Some tasks are hard; soft robotics can help
Doomsayers have been predicting for decades that robots are coming for our jobs, but Assistant Professor Chen Feng is proving that they can actually be of great use to those who might not otherwise be able to obtain employment.
Feng — who is jointly appointed to Tandon’s Department of Civil and Urban Engineering and Department of Mechanical and Aerospace Engineering, as well as to the Center for Urban Science and Progress (CUSP) — recently won a grant from the National Science Foundation to research how soft, wearable robots could improve the future for workers with upper limb disabilities. Collaborating with Tandon co-principal investigators Vikram Kapila (mechanical and aerospace engineering) and Ludovic Righetti (mechanical and aerospace engineering; electrical and computer engineering), as well as lead colleagues from City University of New York and Rutgers New Jersey Medical School, the team is developing new perceptive and adaptive soft, wearable robots and investigating how these robots could provide physical assistance and skill training for older workers and workers with physical disabilities in jobs involving picking, placing, and assembly tasks — common in the retail, warehouse, and manufacturing sectors. (The funding was provided by the NSF’s Future of Work at the Human-Technology Frontier cross-directorate program.)

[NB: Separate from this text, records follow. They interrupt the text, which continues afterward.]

theorem countBelow_none (l : List Neuron) (v : Int) (h : ∀ x ∈ l, v ≤ x.g.toInt) : countBelow l v = 0 := by
  unfold countBelow
  rw [List.filter_eq_nil_iff.mpr]
  · rfl
  · intro x hx
    simpa using h x hx

/-- A sorted list: the positions below the count are the ones below the green. -/
theorem sorted_lt_iff (l : List Neuron) (hs : l.Pairwise (fun x y => x.g.toInt ≤ y.g.toInt)) (v : Int) (p : Nat)
    (x : Neuron) (hx : l[p]? = some x) : x.g.toInt < v ↔ p < countBelow l v := by
  induction l generalizing p with
  | nil => simp at hx
  | cons y ys ih =>
    rw [List.pairwise_cons] at hs
    by_cases hy : y.g.toInt < v
    · have hc : countBelow (y :: ys) v = countBelow ys v + 1 := by simp [countBelow, hy]
      cases p with
      | zero =>
        have hx' : y = x := by simpa using hx
        rw [hc, ← hx']
        simp [hy]
      | succ p =>
        rw [hc, ih hs.2 p (by simpa using hx)]
        omega
    · have hle : ∀ z ∈ y :: ys, v ≤ z.g.toInt := by
        intro z hz
        rcases List.mem_cons.mp hz with rfl | hz
        · omega
        · have := hs.1 z hz
          omega
      rw [countBelow_none _ _ hle]
      have := hle x (List.mem_of_getElem? hx)
      omega

/-! ### The index (R164) -/

/-- The closed form of R164, present and absent greens alike: the midpoint of the first position with this green or
more and the first with a greater green, the latter at most 255. -/
def indexEntry (l : List Neuron) (v : Int) : Nat := (countBelow l v + min (countBelow l (v + 1)) 255) / 2

theorem indexAt_read (v : Int) (x : Nat) (t : Ram Byte 256) (k : Nat) (h : k < 256) :
    (indexAt v x t).read k 0 = if (k : Int) = v then BitVec.ofNat 8 x else t.read k 0 :=
  Ram.mapIdx_read _ _ _ _ _ h

theorem indexBetween_read (lo hi : Int) (x : Nat) (t : Ram Byte 256) (k : Nat) (h : k < 256) :
    (indexBetween lo hi x t).read k 0 = if lo < (k : Int) ∧ (k : Int) < hi then BitVec.ofNat 8 x else t.read k 0 :=
  Ram.mapIdx_read _ _ _ _ _ h

/-- What holds of the bucketing before position `i` of the sorted list `l`. -/
structure IndexInv (l : List Neuron) (i : Nat) (k : IndexJob) : Prop where
  low : 0 ≤ k.previouscol
  high : k.previouscol ≤ 255
  start : k.startpos = countBelow l k.previouscol
  first : i = 0 → k.previouscol = 0
  last : ∀ x, l[i - 1]? = some x → 0 < i → x.g.toInt = k.previouscol
  done : ∀ v : Nat, (v : Int) < k.previouscol → (k.netindex.read v 0).toNat = indexEntry l v

theorem indexStep_inv (l : List Neuron) (hs : l.Pairwise (fun x y => x.g.toInt ≤ y.g.toInt))
    (hg : ∀ x ∈ l, 0 ≤ x.g.toInt ∧ x.g.toInt ≤ 255) (hn : l.length ≤ 256) (i : Nat) (x : Neuron) (hx : l[i]? = some x)
    (k : IndexJob) (h : IndexInv l i k) : IndexInv l (i + 1) (indexStep i x.green k) := by
  have hxg := hg x (List.mem_of_getElem? hx)
  have hi : i < l.length := by
    by_contra hc
    rw [List.getElem?_eq_none (by omega)] at hx
    cases hx
  -- the green before this position is `previouscol`, and no green before it is larger
  have hprev : 0 < i → ∃ y, l[i - 1]? = some y ∧ y.g.toInt = k.previouscol := by
    intro h0
    have : i - 1 < l.length := by omega
    exact ⟨l[i - 1], List.getElem?_eq_getElem this, h.last _ (List.getElem?_eq_getElem this) h0⟩
  have hge : k.previouscol ≤ x.green := by
    by_cases h0 : i = 0
    · rw [h.first h0]
      exact hxg.1
    · obtain ⟨y, hy, hyg⟩ := hprev (by omega)
      by_contra hc
      have h₁ := (sorted_lt_iff l hs k.previouscol i x hx).mp (by simpa [Neuron.green] using hc)
      have h₂ := (sorted_lt_iff l hs k.previouscol (i - 1) y hy).mpr (by omega)
      omega
  unfold indexStep
  split_ifs with hne
  · have hlt : k.previouscol < x.g.toInt := by
      have : x.g.toInt ≠ k.previouscol := hne
      have : k.previouscol ≤ x.g.toInt := hge
      omega
    -- every green above `previouscol` and up to this one starts at this position
    have hfirst : ∀ v : Int, k.previouscol < v → v ≤ x.g.toInt → countBelow l v = i := by
      intro v h₁ h₂
      have ha : ¬ i < countBelow l v := by
        rw [← sorted_lt_iff l hs v i x hx]
        omega
      have hb : 0 < i → i - 1 < countBelow l v := by
        intro h0
        obtain ⟨y, hy, hyg⟩ := hprev h0
        rw [← sorted_lt_iff l hs v (i - 1) y hy]
        omega
      omega
    refine ⟨hxg.1, hxg.2, (hfirst _ hlt le_rfl).symm, by omega, ?_, ?_⟩
    · intro y hy _
      rw [Nat.add_sub_cancel, hx] at hy
      cases hy
      rfl
    · intro v hv
      have hv256 : v < 256 := by
        have : (v : Int) < x.g.toInt := hv
        omega
      have hvx : (v : Int) < x.g.toInt := hv
      have hgreen : x.green = x.g.toInt := rfl
      simp only [indexBetween_read _ _ _ _ _ hv256, indexAt_read _ _ _ _ hv256]
      have hc := hfirst (k.previouscol + 1) (by omega) (by omega)
      split_ifs with h₁ h₂
      · have e₁ := hfirst v h₁.1 (by omega)
        have e₂ := hfirst (v + 1) (by omega) (by omega)
        rw [indexEntry, e₁, e₂, BitVec.toNat_ofNat]
        omega
      · have hst := h.start
        have hle : countBelow l k.previouscol ≤ i := by
          rw [← hc]
          exact countBelow_mono _ _ _ (by omega)
        rw [indexEntry, h₂, hc, hst, BitVec.toNat_ofNat]
        omega
      · exact h.done v (by omega)
  · have he : x.g.toInt = k.previouscol := by simpa [Neuron.green] using hne
    refine ⟨h.low, h.high, h.start, by omega, ?_, h.done⟩
    intro y hy _
    rw [Nat.add_sub_cancel, hx] at hy
    cases hy
    exact he

theorem indexLoop_inv (l : List Neuron) (hs : l.Pairwise (fun x y => x.g.toInt ≤ y.g.toInt))
    (hg : ∀ x ∈ l, 0 ≤ x.g.toInt ∧ x.g.toInt ≤ 255) (hn : l.length ≤ 256) (i : Nat) (rest : List Neuron)
    (hr : l.drop i = rest) (k : IndexJob) (h : IndexInv l i k) (hi : i ≤ l.length) :
    IndexInv l l.length (indexLoop i rest k) := by
  induction rest generalizing i k with
  | nil =>
    have : l.length ≤ i := by simpa using hr
    have : i = l.length := by omega
    subst this
    exact h
  | cons x xs ih =>
    have hlt : i < l.length := by
      by_contra hc
      rw [List.drop_eq_nil_of_le (by omega)] at hr
      cases hr
    have hx : l[i]? = some x := by
      rw [← List.head?_drop, hr]
      rfl
    refine ih (i + 1) ?_ _ (indexStep_inv l hs hg hn i x hx k h) (by omega)
    rw [← List.drop_drop, hr]
    rfl

/-- `netindex` after the bucketing of a sorted network of byte greens (R164); what the table held before is gone. -/
theorem buildIndex_read (sorted : Ram Neuron 256) (t : Ram Byte 256)
    (hs : sorted.cells.Pairwise (fun x y => x.g.toInt ≤ y.g.toInt))
    (hg : ∀ x ∈ sorted.cells, 0 ≤ x.g.toInt ∧ x.g.toInt ≤ 255) (v : Nat) (hv : v < 256) :
    ((buildIndex sorted t).read v 0).toNat = indexEntry sorted.cells v := by
  have hlen := sorted.size_eq
  have h0 : IndexInv sorted.cells 0 ⟨0, 0, t⟩ :=
    ⟨le_rfl, by norm_num, (countBelow_none _ _ fun x hx => (hg x hx).1).symm, fun _ => rfl, by omega, by
      intro v hv
      simp at hv
      omega⟩
  have h := indexLoop_inv sorted.cells hs hg (by omega) 0 sorted.cells rfl _ h0 (by omega)
  rw [hlen] at h
  set k := indexLoop 0 sorted.cells ⟨0, 0, t⟩ with hk
  -- every green is at most the last one
  have hall : ∀ w : Int, k.previouscol < w → countBelow sorted.cells w = 256 := by
    intro w hw
    refine (countBelow_all _ _ fun x hx => ?_).trans hlen
    obtain ⟨p, hp, rfl⟩ := List.getElem_of_mem hx
    have h255 : 255 < sorted.cells.length := by omega
    have hlast := h.last _ (List.getElem?_eq_getElem h255) (by norm_num)
    have h₁ := (sorted_lt_iff sorted.cells hs w 255 _ (List.getElem?_eq_getElem h255)).mp (by omega)
    exact (sorted_lt_iff sorted.cells hs w p _ (List.getElem?_eq_getElem hp)).mpr (by omega)
  have hle := countBelow_le sorted.cells k.previouscol
  show ((indexFinish k).read v 0).toNat = _
  unfold indexFinish
  rw [indexBetween_read _ _ _ _ _ hv, indexAt_read _ _ _ _ hv]
  split_ifs with h₁ h₂
  · rw [indexEntry, hall v h₁.1, hall (v + 1) (by omega)]
    rfl
  · have hst := h.start
    rw [indexEntry, h₂, hall (k.previouscol + 1) (by omega), hst, BitVec.toNat_ofNat]
    norm_num [Config.maxnetpos]
    omega
  · refine h.done v ?_
    by_contra hc
    apply h₁
    simp only [Config.netsize]
    omega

“We estimate that this technology can directly benefit nearly 20 million people in the U.S. with upper limb impairments due to neurological and musculoskeletal disorders,” Feng says. “The long-term goal of the project is to improve the quality of work, productivity, and employment opportunities of people with disabilities, who are the nation’s largest minority and untapped labor force.”

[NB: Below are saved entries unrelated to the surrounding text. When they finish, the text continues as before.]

theorem mapLoop_succ (c : Colour) (n : Nat) (up down up' down' : List Neuron) (m m' m'' : MapBest)
    (hup : mapSide c (fun x => x.g.toInt - c.g) up m = (up', m'))
    (hdown : mapSide c (fun x => c.g - x.g.toInt) down m' = (down', m'')) :
    mapLoop c (n + 1) up down m = mapLoop c n up' down' m'' := by
  rw [mapLoop, hup, hdown]

theorem mapLoop_nil (c : Colour) (n : Nat) (m : MapBest) : mapLoop c n [] [] m = m := by
  induction n with
  | zero => rfl
  | succ n ih => exact ih

/-- Once both cursors have stopped, the lists' loop changes nothing more. -/
theorem mapLoop_stopped (network : Ram Neuron 256) (c : Colour) (n : Nat) (v : Pseudocode.MapVars)
    (h : ¬ (v.i < 256 ∨ v.j ≥ 0)) : mapLoop c n (upLeft network v.i) (downLeft network v.j) (bestOf v) = bestOf v := by
  rw [upLeft_stopped network v.i (by omega), downLeft_stopped network v.j (by omega), mapLoop_nil]

/-- The cursors' loop and the lists' loop agree as long as each has rounds enough to empty both sides. -/
theorem mapWhile_eq_mapLoop (network : Ram Neuron 256) (c : Colour) (fuel n : Nat) (v : Pseudocode.MapVars)
    (hi : 0 ≤ v.i) (hlo : -1 ≤ v.j) (hhi : v.j ≤ 255)
    (hu : (upLeft network v.i).length ≤ n ∧ (upLeft network v.i).length ≤ fuel)
    (hd : (downLeft network v.j).length ≤ n ∧ (downLeft network v.j).length ≤ fuel) :
    bestOf (Pseudocode.mapWhile network c fuel v) =
      mapLoop c n (upLeft network v.i) (downLeft network v.j) (bestOf v) := by
  induction fuel generalizing n v with
  | zero =>
    rw [upLeft_length] at hu
    rw [downLeft_length network v.j hhi] at hd
    exact (mapLoop_stopped network c n v (by omega)).symm
  | succ fuel ih =>
    rw [Pseudocode.mapWhile]
    by_cases hgo : v.i < 256 ∨ v.j ≥ 0
    · have hul := upLeft_length network v.i
      have hdl := downLeft_length network v.j hhi
      obtain ⟨n, rfl⟩ : ∃ n', n = n' + 1 := ⟨n - 1, by omega⟩
      obtain ⟨hup, hi', hj'⟩ := upward_eq network c v hi
      obtain ⟨hdown, ⟨hlo', hhi'⟩, hi''⟩ :=
        downward_eq network c (Pseudocode.upward network c v) (by omega) (by omega)
      rw [← hi''] at hup
      rw [hj'] at hdown
      have hshortU := mapSide_length c _ _ _ _ _ hup
      have hshortD := mapSide_length c _ _ _ _ _ hdown
      rw [if_pos hgo, mapLoop_succ c n _ _ _ _ _ _ _ hup hdown]
      exact ih n _ (by omega) hlo' hhi' (by omega) (by omega)
    · rw [if_neg hgo, mapLoop_stopped network c n v hgo]

/-- Walking two lists is the spec's walk of two cursors (R191). -/
theorem mapColour_eq_spec (network : Ram Neuron 256) (netindex : Ram Byte 256) (c : Colour) :
    mapColour network netindex c = Pseudocode.mapColour network netindex c := by
  have hlt := (netindex.read c.g.toNat 0).isLt
  have h := mapWhile_eq_mapLoop network c (2 * Config.netsize) Config.netsize
    ⟨Config.mapInitDist, -1, (netindex.read c.g.toNat 0).toNat, (netindex.read c.g.toNat 0).toNat - 1⟩
    (by dsimp only; omega) (by dsimp only; omega) (by dsimp only; omega)
    (by rw [upLeft_length]; simp only [Config.netsize]; omega)
    (by rw [downLeft_length _ _ (by dsimp only; omega)]; simp only [Config.netsize]; omega)
  have hdown : downLeft network ((netindex.read c.g.toNat 0).toNat - 1) =
      (network.cells.take (netindex.read c.g.toNat 0).toNat).reverse := by
    rw [downLeft, Int.sub_add_cancel, Int.toNat_natCast]
  simp only [hdown, upLeft, Int.toNat_natCast, bestOf] at h
  simp only [Machine.mapColour, Pseudocode.mapColour, ← h]

/-! ### Training (R123 to R130) -/

theorem tquot_natCast (a b : Nat) : tquot a b = (a / b : Nat) := (Int.ofNat_tdiv a b).symm

theorem radOf_natCast (radius : Nat) : Pseudocode.radOf radius = (radOf radius : Nat) := by
  simp only [Pseudocode.radOf, radOf, asr, Config.radiusbiasshift, Nat.cast_ite]
  split_ifs <;> omega

/-- The rounds of R126 from entry `k` on write the taper, entry by entry. -/
theorem setRadpowerFor_read (rad alpha count k : Nat) (radpower : Ram Word 32) (m : Nat) (hm : m < 32) :
    (Pseudocode.setRadpowerFor rad alpha count k radpower).read m 0 =
      if k ≤ m ∧ m < k + count then radpowerEntry rad alpha m else radpower.read m 0 := by
  induction count generalizing k radpower with
  | zero => rw [Pseudocode.setRadpowerFor, if_neg (by omega)]
  | succ count ih =>
    rw [Pseudocode.setRadpowerFor, ih]
    by_cases hmk : m = k
    · rw [hmk, if_neg (by omega), if_pos (by omega), Ram.write_read_same _ _ _ _ (by omega)]
      rfl
    · rw [Ram.write_read_other _ _ _ _ _ hmk]
      congr 1
      exact propext (by omega)

theorem setRadpower_eq_spec (rad alpha : Nat) (radpower : Ram Word 32) :
    Pseudocode.setRadpower rad alpha radpower = setRadpower rad alpha radpower := by
  apply Ram.ext_read _ _ 0
  intro m hm
  rw [Pseudocode.setRadpower, Int.toNat_natCast, setRadpowerFor_read _ _ _ _ _ _ hm, setRadpower_read _ _ _ _ hm]
  simp

/-- The variables of R124 to R130 that the registers of a job stand for. -/
def learnVarsOf (j : LearnJob) : Pseudocode.LearnVars where
  alpha := j.alpha
  radius := j.radius
  rad := j.rad
  delta := j.delta
  pix := j.pix
  i := j.i
  network := j.network
  freq := j.freq
  bias := j.bias
  radpower := j.radpower

/-- `x - x / d` on exact integers (R130). -/
theorem decay_natCast (x d : Nat) : (x : Int) - tquot x d = (x - x / d : Nat) := by
  rw [tquot_natCast, Nat.cast_sub (Nat.div_le_self x d)]

/-- A decay is due after the same samples (R130). -/
theorem decay_due (j : LearnJob) :
    (if (learnVarsOf j).delta = 0 then 1 else (learnVarsOf j).delta) = ((if j.delta = 0 then 1 else j.delta : Nat) : Int) ∧
      ((learnVarsOf j).i.tmod ((if j.delta = 0 then 1 else j.delta : Nat) : Int) = 0 ↔
        j.i % (if j.delta = 0 then 1 else j.delta) = 0) := by
  constructor
  · show (if (j.delta : Int) = 0 then (1 : Int) else j.delta) = _
    split_ifs <;> omega
  · show (j.i : Int).tmod _ = 0 ↔ _
    rw [← Int.ofNat_tmod, Int.natCast_eq_zero]

theorem cycleDecay_eq_spec (alphadec : Nat) (j : LearnJob) :
    Pseudocode.cycleDecay alphadec (learnVarsOf j) = learnVarsOf (cycleDecay alphadec j) := by
  obtain ⟨hdelta, hdue⟩ := decay_due j
  rw [Pseudocode.cycleDecay, cycleDecay, hdelta]
  by_cases hd : j.i % (if j.delta = 0 then 1 else j.delta) = 0
  · simp only [if_pos hd, if_pos (hdue.mpr hd)]
    have halpha : (learnVarsOf j).alpha - tquot (learnVarsOf j).alpha alphadec =
        (j.alpha - j.alpha / alphadec : Nat) := decay_natCast _ _
    have hradius : (learnVarsOf j).radius - tquot (learnVarsOf j).radius Config.radiusdec =
        (j.radius - j.radius / Config.radiusdec : Nat) := decay_natCast _ _
    rw [halpha, hradius, radOf_natCast, setRadpower_eq_spec]
    rfl
  · simp only [if_neg hd, if_neg (mt hdue.mp hd)]
    rfl

theorem cycleDecay_i (alphadec : Nat) (j : LearnJob) : (cycleDecay alphadec j).i = j.i := by
  unfold cycleDecay
  by_cases hd : j.i % (if j.delta = 0 then 1 else j.delta) = 0
  · simp only [if_pos hd]
  · simp only [if_neg hd]

theorem nextPix_natCast (step len pix : Nat) :
    (if (pix : Int) + step ≥ len then (pix : Int) + step - len else (pix : Int) + step) =
      (nextPix step len pix : Nat) := by
  unfold nextPix
  split_ifs <;> omega

theorem sampleBody_eq_spec (c : Colour) (step len alphadec : Nat) (j : LearnJob) :
    Pseudocode.sampleBody c step len alphadec (learnVarsOf j) =
      learnVarsOf (cycleDecay alphadec
        { trainOn c j with pix := nextPix step len (trainOn c j).pix, i := (trainOn c j).i + 1 }) := by
  obtain ⟨hlo, hhi⟩ := contest_winner_range c j.network j.freq j.bias
  have hcontest : Pseudocode.contest c (learnVarsOf j).network (learnVarsOf j).freq (learnVarsOf j).bias =
      contest c j.network j.freq j.bias := (contest_eq_loop c j.network j.freq j.bias).symm
  have hpix : (if (learnVarsOf j).pix + step ≥ len then (learnVarsOf j).pix + step - len
      else (learnVarsOf j).pix + step) = (nextPix step len j.pix : Nat) := nextPix_natCast step len j.pix
  have hrad : (learnVarsOf j).rad ≠ 0 ↔ j.rad ≠ 0 := not_congr Int.natCast_eq_zero
  have hsingle : Pseudocode.alterSingle (learnVarsOf j).alpha (contest c j.network j.freq j.bias).winner c
      (learnVarsOf j).network = alterSingle j.alpha (contest c j.network j.freq j.bias).winner c j.network :=
    (alterSingle_eq_spec _ _ _ _).symm
  rw [← cycleDecay_eq_spec, Pseudocode.sampleBody]
  simp only [hcontest, hpix, hsingle]
  by_cases h0 : j.rad ≠ 0
  · have hneigh : ∀ single, Pseudocode.alterNeigh (learnVarsOf j).rad.toNat
        (contest c j.network j.freq j.bias).winner c (learnVarsOf j).radpower single =
        alterNeigh j.rad (contest c j.network j.freq j.bias).winner c j.radpower single := fun single =>
      (alterNeigh_eq_spec _ _ _ _ _ hlo hhi).symm
    simp only [if_pos (hrad.mpr h0), hneigh, trainOn, if_pos h0]
    rfl
  · simp only [if_neg (mt hrad.mp h0), trainOn, if_neg h0]
    rfl

/-- The rounds of R128's loop while samples are left. -/
theorem sampleWhile_eq_spec (src : Buffer) (step len alphadec samples n : Nat) (j : LearnJob) (hn : j.i + n = samples) :
    Pseudocode.sampleWhile src samples step len alphadec n (learnVarsOf j) =
      (learnLoop src step len alphadec n j).map learnVarsOf := by
  induction n generalizing j with
  | zero => rfl
  | succ n ih =>
    have hleft : (learnVarsOf j).i < (samples : Int) := by
      show (j.i : Int) < samples
      omega
    have hpix : (learnVarsOf j).pix.toNat = j.pix := Int.toNat_natCast _
    rw [Pseudocode.sampleWhile, if_pos hleft, hpix, learnLoop]
    cases hc : fetchSample src j.pix with
    | error f => rfl
    | ok c =>
      simp only
      rw [sampleBody_eq_spec]
      exact ih _ (by rw [cycleDecay_i]; show j.i + 1 + n = samples; omega)

theorem trainFactor_eq_spec (q : NqState) :
    (if (q.lengthcount.toNat : Int) < Config.minpicturebytes then (1 : BitVec 5) else q.samplefac) =
      trainFactor q.lengthcount.toNat q.samplefac := by
  simp only [trainFactor, Nat.cast_lt]

theorem alphadecOf_eq_spec (sf : Nat) : 30 + tquot ((sf : Int) - 1) 3 = (alphadecOf sf : Nat) := by
  rw [alphadecOf]
  cases sf with
  | zero => rfl
  | succ n =>
    have hn : ((n + 1 : Nat) : Int) - 1 = n := by omega
    rw [hn, tquot, Int.tdiv_eq_ediv_of_nonneg (Int.natCast_nonneg n)]
    omega

/-- The registers at the first sample (R124, R125). -/
theorem learnStart_eq_spec (q : NqState) (n : Nat) :
    ({ alpha := Config.initalpha, radius := Config.initradius, rad := Pseudocode.radOf Config.initradius
       delta := tquot n Config.ncycles, pix := 0, i := 0, network := q.network, freq := q.freq, bias := q.bias
       radpower := Pseudocode.setRadpower (Pseudocode.radOf Config.initradius) Config.initalpha q.radpower } :
      Pseudocode.LearnVars) = learnVarsOf (learnStart q n) := by
  rw [radOf_natCast, setRadpower_eq_spec, tquot_natCast]
  rfl

/-- Training is the spec's set-up, its loop and its write-back (R123 to R130). -/
theorem learn_eq_spec (q : NqState) (src : Buffer) : learn q src = Pseudocode.learn q src := by
  have hsamples : ∀ sf : Nat, tquot q.lengthcount.toNat (3 * sf) = (samplePixels q.lengthcount.toNat sf : Nat) :=
    fun sf => tquot_natCast q.lengthcount.toNat (3 * sf)
  have hloop : ∀ (step alphadec n : Nat),
      Pseudocode.sampleWhile src n step q.lengthcount.toNat alphadec n (learnVarsOf (learnStart q n)) =
        (learnLoop src step q.lengthcount.toNat alphadec n (learnStart q n)).map learnVarsOf :=
    fun step alphadec n => sampleWhile_eq_spec src step _ alphadec n n _ (Nat.zero_add n)
  simp only [Pseudocode.learn, trainFactor_eq_spec, alphadecOf_eq_spec, hsamples, Int.toNat_natCast,
    learnStart_eq_spec, hloop, learn, learnRun]
  cases learnLoop src (selectStep q.lengthcount.toNat) q.lengthcount.toNat
    (alphadecOf (trainFactor q.lengthcount.toNat q.samplefac).toNat)
    (samplePixels q.lengthcount.toNat (trainFactor q.lengthcount.toNat q.samplefac).toNat) (learnStart q _) <;> rfl

/-- Settles O36: each form of the model is the loop of the pseudocode. -/
theorem meaningsAreTheSpecLoops : Obligations.MeaningsAreTheSpecLoops :=
  ⟨contest_eq_loop, alterNeigh_eq_spec, mapColour_eq_spec, learn_eq_spec⟩

end Sys2Proof.Proofs

/-! The commands of 42_nq_palette.md: what each leaves (O40, O41, O44), that `NQ.PROCESS` is the four in turn (O45), the
content of `netindex` (O42), what every step keeps of index and palette (O18), and what the index `NQ.MAP` returns names in
the palette (O48). -/

namespace Sys2Proof.Proofs

open Sys2Proof.Machine Sys2Proof.Safety Sys2Proof.Laws

/-! ### The state each command leaves (R160, R161, R165, R168, 43_nq_map.md R190) -/

section
variable (s : State)

theorem exec_nqLearn_completes (j : LearnJob) (hp : s.nq.phase = .constructed) (hj : learnRun s.nq s.src = .ok j) :
    exec .nqLearn s =
      .next { s with nq := { learnCommit s.nq j with phase := .learned, err := .noError, busy := false } } := by
  rw [exec_nqLearn_of_ok s j hp hj, endCommand_nq_ok]

theorem exec_nqUnbias_completes (hp : s.nq.phase = .learned) :
    exec .nqUnbias s =
      .next { s with nq := { unbias s.nq with phase := .unbiased, err := .noError, busy := false } } := by
  obtain ⟨hne, _⟩ | ⟨_, hex⟩ := execNqUnbias_cases s
  · exact absurd hp hne
  · rw [exec, hex, endCommand_nq_ok]

theorem exec_nqInxbuild_completes (hp : s.nq.phase = .unbiased) :
    exec .nqInxbuild s =
      .next { s with nq := { inxBuild s.nq with phase := .indexed, err := .noError, busy := false } } := by
  obtain ⟨hne, _⟩ | ⟨_, hex⟩ := execNqInxbuild_cases s
  · exact absurd hp hne
  · rw [exec, hex, endCommand_nq_ok]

The multidisciplinary team of researchers is deploying artificial intelligence-powered, soft assistive robots to support workers and increase understanding of the resulting impact on economics and policy making, so the project has the potential to contribute to national economic growth and health. The assessment of economic impacts, they assert, will provide the first econometric data-driven understanding of the productivity and labor market effects of AI- and robotics-driven augmentation, with a specific focus on the underrepresented population of individuals with disabilities.
Concurrently, Feng is engaged in another NSF-funded project involving soft robotics, this one in collaboration with Carnegie Mellon University and aimed at developing scalable sensing and modeling methods for soft grippers. The ultimate goal is to create intelligent soft grippers — tools made with flexible materials that passively adapt to external forces, making them intrinsically safe for human use and for handling delicate objects — with significantly improved ability to handle objects in complicated environments.
Because soft materials deform easily in response to applied forces, Feng explains, it is challenging to efficiently and accurately estimate the detailed shapes of soft grippers, which is critical for their delicate control and motion planning, and he intends to address the issue using embedded cameras and deep learning algorithms. Such self-sensing soft grippers won’t be limited to a preset passive response but could actively modify their operation, giving them applicability in areas such as the food industry, agriculture, and assisted living for senior citizens or people with disabilities.
“Effective, self-sensing soft grippers could increase productivity and improve the quality of human life,” Feng says, “exactly what we hope for any robotic technology.”